Times, They Have A-Changed

The pages of the blog have gone a bit dark in recent months. That’s an indication of what’s happening in the professional internet marketing business: we’re all bleeping busier now than we were even at the peak of 2000.

Here’s why…


Reason #1: The Internet Channel is no longer an option but the focal point of marketing.

We predicted this all along, but the migration of dollars to the web has become a grand exodus this year. I suppose macro-economists have their theories about why now, and perhaps even the rise in gas prices has tweaked our collective brains to look for cost-savings at all steps in our lives, including how we spend our companies’ money on marketing. It only makes sense: why would you exhibit extraordinary adeptness at cost-savings at home and not have that translate to work. Saving money and spending more wisely is a hardwired behavior.

Reason #2: We’ve merged how we behave as consumers into our lives as marketers. We’re thinking and executing like consumers.

For far too long how we behaved as consumers elsewhere never translated into the user experiences we provide back out to the marketplace as marketers. The gap between what we do as consumers and what we provide as brands was long and wide. That gap is closing quickly.

Where I see the gap closing quickly is in the B2B market, where depth of knowledge is required to make purchasing decisions, and the dollar value of each transaction is gargantuan in comparison to, say, packaged consumer goods in retail. The risks are higher so the investments in better user experiences and backend supporting technology and digital infrastructure are apropos. In addition, the consumers of B2B products and services tend to be less responsive to visual or emotional marketing strategies. The web provides the ultimate platform for self-education, self-service, peer-to-peer knowledge sharing, and customized product integration planning tools.

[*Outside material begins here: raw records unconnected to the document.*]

/-! ### State.loadIllegal -/

@[simp] theorem State.loadIllegal_cfg (s : State) :
    s.loadIllegal.cfg = s.cfg := rfl
@[simp] theorem State.loadIllegal_status (s : State) :
    s.loadIllegal.status = s.status := rfl
@[simp] theorem State.loadIllegal_valBase (s : State) :
    s.loadIllegal.valBase = s.valBase := rfl
@[simp] theorem State.loadIllegal_valCount (s : State) :
    s.loadIllegal.valCount = s.valCount := rfl
@[simp] theorem State.loadIllegal_byteBase (s : State) :
    s.loadIllegal.byteBase = s.byteBase := rfl
@[simp] theorem State.loadIllegal_byteCap (s : State) :
    s.loadIllegal.byteCap = s.byteCap := rfl
@[simp] theorem State.loadIllegal_result (s : State) :
    s.loadIllegal.result = s.result := rfl
@[simp] theorem State.loadIllegal_vdone (s : State) :
    s.loadIllegal.vdone = s.vdone := rfl
@[simp] theorem State.loadIllegal_classIn (s : State) :
    s.loadIllegal.classIn = s.classIn := rfl
@[simp] theorem State.loadIllegal_classOut (s : State) :
    s.loadIllegal.classOut = s.classOut := rfl
@[simp] theorem State.loadIllegal_tblSel (s : State) :
    s.loadIllegal.tblSel = s.tblSel := rfl
@[simp] theorem State.loadIllegal_table (s : State) :
    s.loadIllegal.table = s.table := rfl
@[simp] theorem State.loadIllegal_eng (s : State) :
    s.loadIllegal.eng = { s.eng with op := .illegal, i := 0, p := 0 } := rfl
@[simp] theorem State.loadIllegal_mem (s : State) :
    s.loadIllegal.mem = s.mem := rfl
@[simp] theorem State.loadIllegal_inputs (s : State) :
    s.loadIllegal.inputs = s.inputs := rfl
@[simp] theorem State.loadIllegal_hostData (s : State) :
    s.loadIllegal.hostData = s.hostData := rfl
@[simp] theorem State.loadIllegal_race (s : State) :
    s.loadIllegal.race = s.race := rfl
@[simp] theorem State.loadIllegal_before (s : State) :
    s.loadIllegal.before = s.before := rfl
@[simp] theorem State.loadIllegal_draws (s : State) :
    s.loadIllegal.draws = s.draws := rfl

/-! ### State.complete -/

@[simp] theorem State.complete_cfg (s : State) (e : ErrCode) :
    (s.complete e).cfg = s.cfg := rfl
@[simp] theorem State.complete_status (s : State) (e : ErrCode) :
    (s.complete e).status = s.status.completed e := rfl
@[simp] theorem State.complete_valBase (s : State) (e : ErrCode) :
    (s.complete e).valBase = s.valBase := rfl
@[simp] theorem State.complete_valCount (s : State) (e : ErrCode) :
    (s.complete e).valCount = s.valCount := rfl
@[simp] theorem State.complete_byteBase (s : State) (e : ErrCode) :
    (s.complete e).byteBase = s.byteBase := rfl
@[simp] theorem State.complete_byteCap (s : State) (e : ErrCode) :
    (s.complete e).byteCap = s.byteCap := rfl
@[simp] theorem State.complete_result (s : State) (e : ErrCode) :
    (s.complete e).result = if s.eng.op.isCodec then BitVec.ofNat 32 s.eng.p else s.result := rfl
@[simp] theorem State.complete_vdone (s : State) (e : ErrCode) :
    (s.complete e).vdone = if s.eng.op.isCodec then BitVec.ofNat 32 s.eng.i else s.vdone := rfl
@[simp] theorem State.complete_classIn (s : State) (e : ErrCode) :
    (s.complete e).classIn = s.classIn := rfl
@[simp] theorem State.complete_classOut (s : State) (e : ErrCode) :
    (s.complete e).classOut = s.classOut := rfl
@[simp] theorem State.complete_tblSel (s : State) (e : ErrCode) :
    (s.complete e).tblSel = s.tblSel := rfl
@[simp] theorem State.complete_table (s : State) (e : ErrCode) :
    (s.complete e).table = s.table := rfl
@[simp] theorem State.complete_eng (s : State) (e : ErrCode) :
    (s.complete e).eng = { s.eng with phase := .idle } := rfl
@[simp] theorem State.complete_mem (s : State) (e : ErrCode) :
    (s.complete e).mem = s.mem := rfl
@[simp] theorem State.complete_inputs (s : State) (e : ErrCode) :
    (s.complete e).inputs = s.inputs := rfl
@[simp] theorem State.complete_hostData (s : State) (e : ErrCode) :
    (s.complete e).hostData = s.hostData := rfl
@[simp] theorem State.complete_race (s : State) (e : ErrCode) :
    (s.complete e).race = [] := rfl
@[simp] theorem State.complete_before (s : State) (e : ErrCode) :
    (s.complete e).before = s.before := rfl
@[simp] theorem State.complete_draws (s : State) (e : ErrCode) :
    (s.complete e).draws = s.draws := rfl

Reason #3: The numbers add up.

In recent years, companies of all types and sizes have invested in metrics and analytics programs giving them visibility into what works and what does not from a return on investment perspective. The internet simply out-performs on numerous levels when compared to many traditional tactics. All sort of metrics, from cost-per-lead/sale to engagement measures, show that the Internet more often than not gives brands the most bang for the buck. Marketing is becoming more black and white in terms of execution, leaving more room — not less as one might think — for creative minds to come together and formulate more creative marketing and advertising solutions.

The Ultimate Challenge

There has never been a better time for the left and right brains to merge their respective talents to build truly worthwhile and compelling brand experiences. Yet culturally this remains the greatest challenge to tackle: how do we build or bring together teams of people who traditionally have not always worked well together to actualize the opportunities the Internet channel provides. The most serious problems are not reserved for marketing or advertising but for organizational development.

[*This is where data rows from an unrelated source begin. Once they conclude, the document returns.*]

-- ==== Sys2Proof/Laws/Step.lean ====
section
/-! SUPPORT. What a step can do, said once: which operation runs for each entry at the head of the inputs, which
instruction an engine turn runs, and that no engine turn stops. -/

namespace Sys2Proof.Machine

/-! ### The dispatch of a step -/

theorem step_of_no_input {s : State} (h : s.inputs = []) : step s = engineTurn s := by simp [step, h]

theorem step_of_engine {s : State} {rest : List Input} (h : s.inputs = .engine :: rest) :
    step s = engineTurn (s.pop rest) := by simp [step, h]

theorem step_of_wait_busy {s : State} {rest : List Input} (h : s.inputs = .wait :: rest)
    (hb : s.status.busy = true) : step s = engineTurn s := by simp [step, h, hb]

theorem step_of_wait_done {s : State} {rest : List Input} (h : s.inputs = .wait :: rest)
    (hb : s.status.busy = false) : step s = hostPoll (s.pop rest).tick := by simp [step, h, hb]

theorem step_of_regWrite {s : State} {rest : List Input} {size : AccessSize} {addr : Nat} {v : Word}
    (h : s.inputs = .regWrite size addr v :: rest) : step s = hostRegWrite size addr v (s.pop rest).tick := by
  simp [step, h]

theorem step_of_regRead {s : State} {rest : List Input} {size : AccessSize} {addr : Nat}
    (h : s.inputs = .regRead size addr :: rest) : step s = hostRegRead size addr (s.pop rest).tick := by
  simp [step, h]

theorem step_of_memWrite {s : State} {rest : List Input} {size : AccessSize} {addr : Nat} {v : Word}
    (h : s.inputs = .memWrite size addr v :: rest) : step s = hostMemWrite size addr v (s.pop rest).tick := by
  simp [step, h]

theorem step_of_memRead {s : State} {rest : List Input} {size : AccessSize} {addr : Nat}
    (h : s.inputs = .memRead size addr :: rest) : step s = hostMemRead size addr (s.pop rest).tick := by
  simp [step, h]

theorem step_of_reset {s : State} {rest : List Input} (h : s.inputs = .reset :: rest) :
    step s = hostReset (s.pop rest).tick := by simp [step, h]

/-! ### The engine's turn -/

theorem engineTurn_idle {s : State} (h : s.eng.phase = .idle) : engineTurn s = .next s := by simp [engineTurn, h]

theorem engineTurn_busy {s : State} (h : s.eng.phase ≠ .idle) : engineTurn s = exec s.tick.fetch s.tick := by
  simp [engineTurn, h]

/-- Outside a DECODE RUN step with a value to produce and a byte left, the engine runs the command word. -/
theorem State.fetch_command {s : State} (h : s.headerDue = false) : s.fetch = decodeCmd s.eng.w := by
  simp [State.fetch, h]

theorem State.fetch_header {s : State} (h : s.headerDue = true) :
    s.fetch = decodeHdr s.eng.variant (s.engRead s.byteAddr) := by simp [State.fetch, h]

theorem State.headerDue_start {s : State} (h : s.eng.phase = .start) : s.headerDue = false := by
  simp [State.headerDue, h]

theorem State.headerDue_encode {s : State} (h : s.eng.op = .encode) : s.headerDue = false := by
  simp [State.headerDue, h]

/-! ### ENCODE and DECODE words -/

/-- What `codecOp` says of a command word: the operation is ENCODE or DECODE. -/
theorem codecOp_isCodec {i : Instr} {op : EngOp} {v : Variant} {b : Bool} (h : codecOp i = some (op, v, b)) :
    op = .encode ∧ b = false ∨ op = .decode := by cases i <;> simp_all [codecOp]

/-- An instruction with a codec operation runs that operation's command. -/
theorem exec_of_codecOp {i : Instr} {op : EngOp} {v : Variant} {b : Bool} (h : codecOp i = some (op, v, b)) (s : State) :
    exec i s = if op = .encode then encodeCommand v s else decodeCommand v b s := by
  cases i <;> simp only [codecOp, reduceCtorEq, Option.some.injEq, Prod.mk.injEq] at h <;> obtain ⟨rfl, rfl, rfl⟩ := h <;>
    rfl

/-! ### The host's port -/

/-- A register write that completes leaves the state as it was, or stores into one register while BUSY = 0 (R18). -/
theorem State.writeOffset_cases (s : State) (offset : Nat) (v : Word) :
    s.writeOffset offset v = s ∨
      (s.status.busy = false ∧ ∃ r, Reg.at offset = some r ∧ s.writeOffset offset v = s.storeReg v r) := by
  unfold State.writeOffset
  split
  · exact .inl rfl
  · rename_i hb
    split
    · exact .inl rfl
    · rename_i r hr; exact .inr ⟨by simpa using hb, r, hr, rfl⟩

/-- The register at a register's own offset (R17). -/
@[simp] theorem Reg.at_offset (r : Reg) : Reg.at r.offset = some r := by cases r <;> decide

/-- A host write to memory touches memory and the race record only. -/
theorem State.hostWriteBytes_frame (s : State) (a : Nat) (bs : List Byte) :
    s.hostWriteBytes a bs =
      { s with mem := (s.hostWriteBytes a bs).mem, race := (s.hostWriteBytes a bs).race } := by
  induction bs generalizing s a with
  | nil => rfl
  | cons b bs ih =>
    rw [State.hostWriteBytes, ih]
    unfold State.hostWriteByte
    split <;> rfl

/-! ### Looking ahead -/

/-- With no command running there is nothing to look ahead to. -/
theorem State.runOn_idle {s : State} (h : s.eng.phase = .idle) (fuel : Nat) : s.runOn fuel = s := by
  cases fuel with
  | zero => rfl
  | succ fuel => rw [State.runOn, if_pos h]

/-- What every engine turn keeps, a run to completion keeps. -/
theorem State.runOn_keeps {P : State → Prop} (hturn : ∀ s t, P s → engineTurn s = .next t → P t) (fuel : Nat) {s : State}
    (h : P s) : P (s.runOn fuel) := by
  induction fuel generalizing s with
  | zero => exact h
  | succ fuel ih =>
    unfold State.runOn
    split
    · exact h
    · split
      · rename_i t ht; exact ih (hturn s t h ht)
      · exact h
      · exact h

/-- The bytes a reset leaves open: none, or those of the ENCODE or DECODE it cuts off, up to the cursor the command would
have ended at (R45, R131). -/
theorem State.couldWrite_cases (s : State) :
    s.couldWrite = (0, 0) ∨
      (s.status.busy = true ∧ ∃ op v b, codecOp (decodeCmd s.eng.w) = some (op, v, b) ∧
        ((op = .encode ∧ s.couldWrite = (s.byteBase.toNat, (s.outlook (Config.freeRun s.draws 0)).eng.p)) ∨
          (op = .decode ∧ s.couldWrite = (s.valBase.toNat, 4 * (s.outlook (Config.freeRun s.draws 0)).eng.i)))) := by
  unfold State.couldWrite
  split
  · rename_i hb
    split
    · exact .inl rfl
    · rename_i op v b hc
      refine .inr ⟨hb, op, v, b, hc, ?_⟩
      split
      · rename_i ho; exact .inl ⟨ho, rfl⟩
      · rename_i ho
        have := codecOp_isCodec hc
        exact .inr ⟨by simpa [ho] using this, rfl⟩
  · exact .inl rfl

/-- With no command running a host read returns the byte of `Mem`. -/
theorem State.hostReadByte_idle {s : State} (h : s.status.busy = false) (a : Nat) :
    s.hostReadByte a = Memory.read s.mem a := by simp [State.hostReadByte, State.ownsBuffers, h]

/-- While a command runs, a host read returns the byte of `Mem`, or, in a buffer, the byte from before the command, a byte
the host's racing writes replaced, or the byte the command leaves there (R51). -/
theorem State.hostReadByte_cases (s : State) (a : Nat) :
    s.hostReadByte a = Memory.read s.mem a ∨
      ((s.inVB a || s.inBB a) = true ∧
        (s.hostReadByte a = Memory.read s.before a ∨ s.hostReadByte a ∈ s.racedBytes a ∨
          s.hostReadByte a = Memory.read (s.outlook (Config.freeRun s.draws a)).mem a)) := by
  by_cases hb : (s.ownsBuffers && (s.inVB a || s.inBB a)) = true
  · have hd : s.hostReadByte a = s.drawByte a (Memory.read s.mem a)
        ((Memory.read s.before a :: Memory.read (s.outlook (Config.freeRun s.draws a)).mem a :: s.racedBytes a).filter
          fun b => b != Memory.read s.mem a) := by unfold State.hostReadByte; rw [if_pos hb]
    rw [hd]
    rcases s.drawByte_mem a (Memory.read s.mem a) ((Memory.read s.before a ::
      Memory.read (s.outlook (Config.freeRun s.draws a)).mem a :: s.racedBytes a).filter
        fun b => b != Memory.read s.mem a) with h | h
    · exact .inl h
    · refine .inr ⟨by simp_all, ?_⟩
      rcases List.mem_cons.1 (List.mem_filter.1 h).1 with h | h
      · exact .inl h
      · rcases List.mem_cons.1 h with h | h
        · exact .inr (.inr h)
        · exact .inr (.inl h)
  · left; unfold State.hostReadByte; rw [if_neg hb]

@[simp] theorem State.length_hostReadBytes (s : State) (a k : Nat) : (s.hostReadBytes a k).length = k := by
  induction k generalizing a with
  | zero => rfl
  | succ k ih => simp [State.hostReadBytes, ih]

/-- Byte j of a host read is the host's read of byte a + j. -/
theorem State.getElem?_hostReadBytes (s : State) {a k j : Nat} (h : j < k) :
    (s.hostReadBytes a k)[j]? = some (s.hostReadByte (a + j)) := by
  induction k generalizing a j with
  | zero => omega
  | succ k ih =>
    cases j with
    | zero => rfl
    | succ j =>
      rw [State.hostReadBytes, List.getElem?_cons_succ, ih (by omega), Nat.add_right_comm, Nat.add_assoc]

/-- With no command running a host read returns the bytes of `Mem`. -/
theorem State.hostReadBytes_idle {s : State} (h : s.status.busy = false) (a k : Nat) :
    s.hostReadBytes a k = Memory.readBytes s.mem a k := by
  induction k generalizing a with
  | zero => rfl
  | succ k ih => simp [State.hostReadBytes, Memory.readBytes, State.hostReadByte_idle h, ih]

/-- A byte on which all that R51 admits agree is read as it stands. -/
theorem State.hostReadByte_settled {s : State} {a : Nat} (h1 : Memory.read s.before a = Memory.read s.mem a)
    (h2 : Memory.read (s.outlook (Config.freeRun s.draws a)).mem a = Memory.read s.mem a) (h3 : s.racedBytes a = []) :
    s.hostReadByte a = Memory.read s.mem a := by
  rcases s.hostReadByte_cases a with h | ⟨-, h | h | h⟩
  · exact h
  · rw [h, h1]
  · rw [h3] at h; cases h
  · rw [h, h2]

/-- With no command running a host write is a plain write and records no race. -/
theorem State.hostWriteBytes_idle {s : State} (h : s.status.busy = false) (a : Nat) (bs : List Byte) :
    s.hostWriteBytes a bs = { s with mem := Memory.writeBytes s.mem a bs } := by
  induction bs generalizing s a with
  | nil => rfl
  | cons b bs ih =>
    have h1 : s.hostWriteByte a b = { s with mem := Memory.write s.mem a b } := by
      simp [State.hostWriteByte, State.ownsBuffers, h]
    rw [State.hostWriteBytes, h1, ih (s := { s with mem := Memory.write s.mem a b }) h]
    rfl

end Sys2Proof.Machine
end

Effective web teams cannot live within a single traditional department such as marketing or IT. In my mind, a new Department of the Customer needs to be established where marketing, product development, and IT work side by side to achieve new levels of customer satisfaction and market intelligence. The engine of this new department is a metrics and analytics platform that prevents internal departmental fiefdoms and puts attention squarely on what the customer is actually doing, what she wants, when she wants attention, and why she’s buying or not buying your products and services.

In the absence of knowledge comes internal company strife. We are human-beings after all whose most base need is survival. And survival — now and forever into the future — depends entirely upon how well you know your customers’ wants and needs and can execute multi-dimensional, inter-disciplinary, knock-’em-dead creative programs that deliver results.

It’s happening now. Grab it. Be a part of it.